# Advice needed



## soso09 (Apr 12, 2015)

My wife and I have been married for 15 years and we have 4 children, We have not had the dream perfect marriage but we have made things work. We have 2 children who have some spectrum issues and 2 rather "normal" children. the issue at hand is intamacy or rather lack of it. I completely understand with 4 children it is really difficult to find time but it really isn't the time it is more the desire. Let me back track a moment. We met in college and I fell in love at first sight then when we got to know each other more the feeling was stronger. I have always been completely in love and physically attracted to my wife through preganacies and moods I have always still seen my wife as the most beautiful woman in the world and to this moment I still feel that way.

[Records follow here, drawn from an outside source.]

/-! ### modLine -/

@[simp] theorem State.modLine_regs (s : State) (l : Nat) (f : LineX → LineX) : (s.modLine l f).regs = s.regs := by
  simp [State.modLine]
@[simp] theorem State.modLine_staged (s : State) (l : Nat) (f : LineX → LineX) : (s.modLine l f).staged = s.staged := by
  simp [State.modLine]
@[simp] theorem State.modLine_frozen (s : State) (l : Nat) (f : LineX → LineX) : (s.modLine l f).frozen = s.frozen := by
  simp [State.modLine]
@[simp] theorem State.modLine_latched (s : State) (l : Nat) (f : LineX → LineX) : (s.modLine l f).latched = s.latched := by
  simp [State.modLine]
@[simp] theorem State.modLine_posts (s : State) (l : Nat) (f : LineX → LineX) : (s.modLine l f).posts = s.posts := by
  simp [State.modLine]
@[simp] theorem State.modLine_run (s : State) (l : Nat) (f : LineX → LineX) : (s.modLine l f).run = s.run := by
  simp [State.modLine]
@[simp] theorem State.modLine_rest (s : State) (l : Nat) (f : LineX → LineX) : (s.modLine l f).rest = s.rest := by
  simp [State.modLine]
@[simp] theorem State.modLine_mgmt (s : State) (l : Nat) (f : LineX → LineX) : (s.modLine l f).mgmt = s.mgmt := by
  simp [State.modLine]
@[simp] theorem State.modLine_trust (s : State) (l : Nat) (f : LineX → LineX) : (s.modLine l f).trust = s.trust := by
  simp [State.modLine]
@[simp] theorem State.modLine_fault (s : State) (l : Nat) (f : LineX → LineX) : (s.modLine l f).fault = s.fault := by
  simp [State.modLine]
@[simp] theorem State.modLine_ev (s : State) (l : Nat) (f : LineX → LineX) : (s.modLine l f).ev = s.ev := by
  simp [State.modLine]
@[simp] theorem State.modLine_clk (s : State) (l : Nat) (f : LineX → LineX) : (s.modLine l f).clk = s.clk := by
  simp [State.modLine]
@[simp] theorem State.modLine_time (s : State) (l : Nat) (f : LineX → LineX) : (s.modLine l f).time = s.time := by
  simp [State.modLine]
@[simp] theorem State.modLine_lvl (s : State) (l : Nat) (f : LineX → LineX) : (s.modLine l f).lvl = s.lvl := by
  simp [State.modLine]
@[simp] theorem State.modLine_pwr (s : State) (l : Nat) (f : LineX → LineX) : (s.modLine l f).pwr = s.pwr := by
  simp [State.modLine]
@[simp] theorem State.modLine_sfc (s : State) (l : Nat) (f : LineX → LineX) : (s.modLine l f).sfc = s.sfc := by
  simp [State.modLine]
@[simp] theorem State.modLine_sym (s : State) (l : Nat) (f : LineX → LineX) : (s.modLine l f).sym = s.sym := by
  simp [State.modLine]
@[simp] theorem State.modLine_ports (s : State) (l : Nat) (f : LineX → LineX) : (s.modLine l f).ports = s.ports := by
  simp [State.modLine]
@[simp] theorem State.modLine_lanes (s : State) (l : Nat) (f : LineX → LineX) : (s.modLine l f).lanes = s.lanes := by
  simp [State.modLine]
@[simp] theorem State.modLine_mon (s : State) (l : Nat) (f : LineX → LineX) : (s.modLine l f).mon = s.mon := by
  simp [State.modLine]
@[simp] theorem State.modLine_refl (s : State) (l : Nat) (f : LineX → LineX) : (s.modLine l f).refl = s.refl := by
  simp [State.modLine]
@[simp] theorem State.modLine_cal (s : State) (l : Nat) (f : LineX → LineX) : (s.modLine l f).cal = s.cal := by
  simp [State.modLine]
@[simp] theorem State.modLine_reach (s : State) (l : Nat) (f : LineX → LineX) : (s.modLine l f).reach = s.reach := by
  simp [State.modLine]
@[simp] theorem State.modLine_std (s : State) (l : Nat) (f : LineX → LineX) : (s.modLine l f).std = s.std := by
  simp [State.modLine]
@[simp] theorem State.modLine_xe (s : State) (l : Nat) (f : LineX → LineX) : (s.modLine l f).xe = s.xe := by
  simp [State.modLine]
@[simp] theorem State.modLine_free (s : State) (l : Nat) (f : LineX → LineX) : (s.modLine l f).free = s.free := by
  simp [State.modLine]
@[simp] theorem State.modLine_g (s : State) (l : Nat) (f : LineX → LineX) (G : Fld) (a c : Nat) : (s.modLine l f).g G a c = s.g G a c := by
  simp [State.g]

/-! ### modPort -/

@[simp] theorem State.modPort_regs (s : State) (l : Nat) (f : PortX → PortX) : (s.modPort l f).regs = s.regs := by
  simp [State.modPort]
@[simp] theorem State.modPort_staged (s : State) (l : Nat) (f : PortX → PortX) : (s.modPort l f).staged = s.staged := by
  simp [State.modPort]
@[simp] theorem State.modPort_frozen (s : State) (l : Nat) (f : PortX → PortX) : (s.modPort l f).frozen = s.frozen := by
  simp [State.modPort]
@[simp] theorem State.modPort_latched (s : State) (l : Nat) (f : PortX → PortX) : (s.modPort l f).latched = s.latched := by
  simp [State.modPort]
@[simp] theorem State.modPort_posts (s : State) (l : Nat) (f : PortX → PortX) : (s.modPort l f).posts = s.posts := by
  simp [State.modPort]
@[simp] theorem State.modPort_run (s : State) (l : Nat) (f : PortX → PortX) : (s.modPort l f).run = s.run := by
  simp [State.modPort]
@[simp] theorem State.modPort_rest (s : State) (l : Nat) (f : PortX → PortX) : (s.modPort l f).rest = s.rest := by
  simp [State.modPort]
@[simp] theorem State.modPort_mgmt (s : State) (l : Nat) (f : PortX → PortX) : (s.modPort l f).mgmt = s.mgmt := by
  simp [State.modPort]
@[simp] theorem State.modPort_trust (s : State) (l : Nat) (f : PortX → PortX) : (s.modPort l f).trust = s.trust := by
  simp [State.modPort]
@[simp] theorem State.modPort_fault (s : State) (l : Nat) (f : PortX → PortX) : (s.modPort l f).fault = s.fault := by
  simp [State.modPort]
@[simp] theorem State.modPort_ev (s : State) (l : Nat) (f : PortX → PortX) : (s.modPort l f).ev = s.ev := by
  simp [State.modPort]
@[simp] theorem State.modPort_clk (s : State) (l : Nat) (f : PortX → PortX) : (s.modPort l f).clk = s.clk := by
  simp [State.modPort]
@[simp] theorem State.modPort_time (s : State) (l : Nat) (f : PortX → PortX) : (s.modPort l f).time = s.time := by
  simp [State.modPort]
@[simp] theorem State.modPort_lvl (s : State) (l : Nat) (f : PortX → PortX) : (s.modPort l f).lvl = s.lvl := by
  simp [State.modPort]
@[simp] theorem State.modPort_pwr (s : State) (l : Nat) (f : PortX → PortX) : (s.modPort l f).pwr = s.pwr := by
  simp [State.modPort]
@[simp] theorem State.modPort_sfc (s : State) (l : Nat) (f : PortX → PortX) : (s.modPort l f).sfc = s.sfc := by
  simp [State.modPort]
@[simp] theorem State.modPort_sym (s : State) (l : Nat) (f : PortX → PortX) : (s.modPort l f).sym = s.sym := by
  simp [State.modPort]
@[simp] theorem State.modPort_lines (s : State) (l : Nat) (f : PortX → PortX) : (s.modPort l f).lines = s.lines := by
  simp [State.modPort]
@[simp] theorem State.modPort_lanes (s : State) (l : Nat) (f : PortX → PortX) : (s.modPort l f).lanes = s.lanes := by
  simp [State.modPort]
@[simp] theorem State.modPort_mon (s : State) (l : Nat) (f : PortX → PortX) : (s.modPort l f).mon = s.mon := by
  simp [State.modPort]
@[simp] theorem State.modPort_refl (s : State) (l : Nat) (f : PortX → PortX) : (s.modPort l f).refl = s.refl := by
  simp [State.modPort]
@[simp] theorem State.modPort_cal (s : State) (l : Nat) (f : PortX → PortX) : (s.modPort l f).cal = s.cal := by
  simp [State.modPort]
@[simp] theorem State.modPort_reach (s : State) (l : Nat) (f : PortX → PortX) : (s.modPort l f).reach = s.reach := by
  simp [State.modPort]
@[simp] theorem State.modPort_std (s : State) (l : Nat) (f : PortX → PortX) : (s.modPort l f).std = s.std := by
  simp [State.modPort]
@[simp] theorem State.modPort_xe (s : State) (l : Nat) (f : PortX → PortX) : (s.modPort l f).xe = s.xe := by
  simp [State.modPort]
@[simp] theorem State.modPort_free (s : State) (l : Nat) (f : PortX → PortX) : (s.modPort l f).free = s.free := by
  simp [State.modPort]
@[simp] theorem State.modPort_g (s : State) (l : Nat) (f : PortX → PortX) (G : Fld) (a c : Nat) : (s.modPort l f).g G a c = s.g G a c := by
  simp [State.g]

I am and have always been attracted to her. I have always had a feeling that the reverse was not true of her. As the years of our marriage went on the intimacy was less and less and in the past 7 years it has been next to none. As far as me I am a good father and husband in very good shape but I don't think that is it. I just feel like she has never really been that attracts to me. I think the fact that I have always been nice and loving was more important but a physical relationship is also huge in a relationship. I am left feeling horrible pretty much everyday. Not having intimacy is huge but knowing that the person who you are attracted to does not feel the same way is almost worse. I am at a crossroads of seriously having a talk about divorce. I just want to be with someone who feels for method same way I feel for her. Every time we talk about it there is always something else we decide could b the problem but honestly after years and knowledge I think my first instinct so many years ago was the right now. Now what? I live everyday in pain and feeling like there is a huge whole in my life. We could stay married forever and I don't want to leave her but I also want a complete relationship I can't stand not "feeling" anymore. I have no idea what to think but I thought I would at least get advice from other.


----------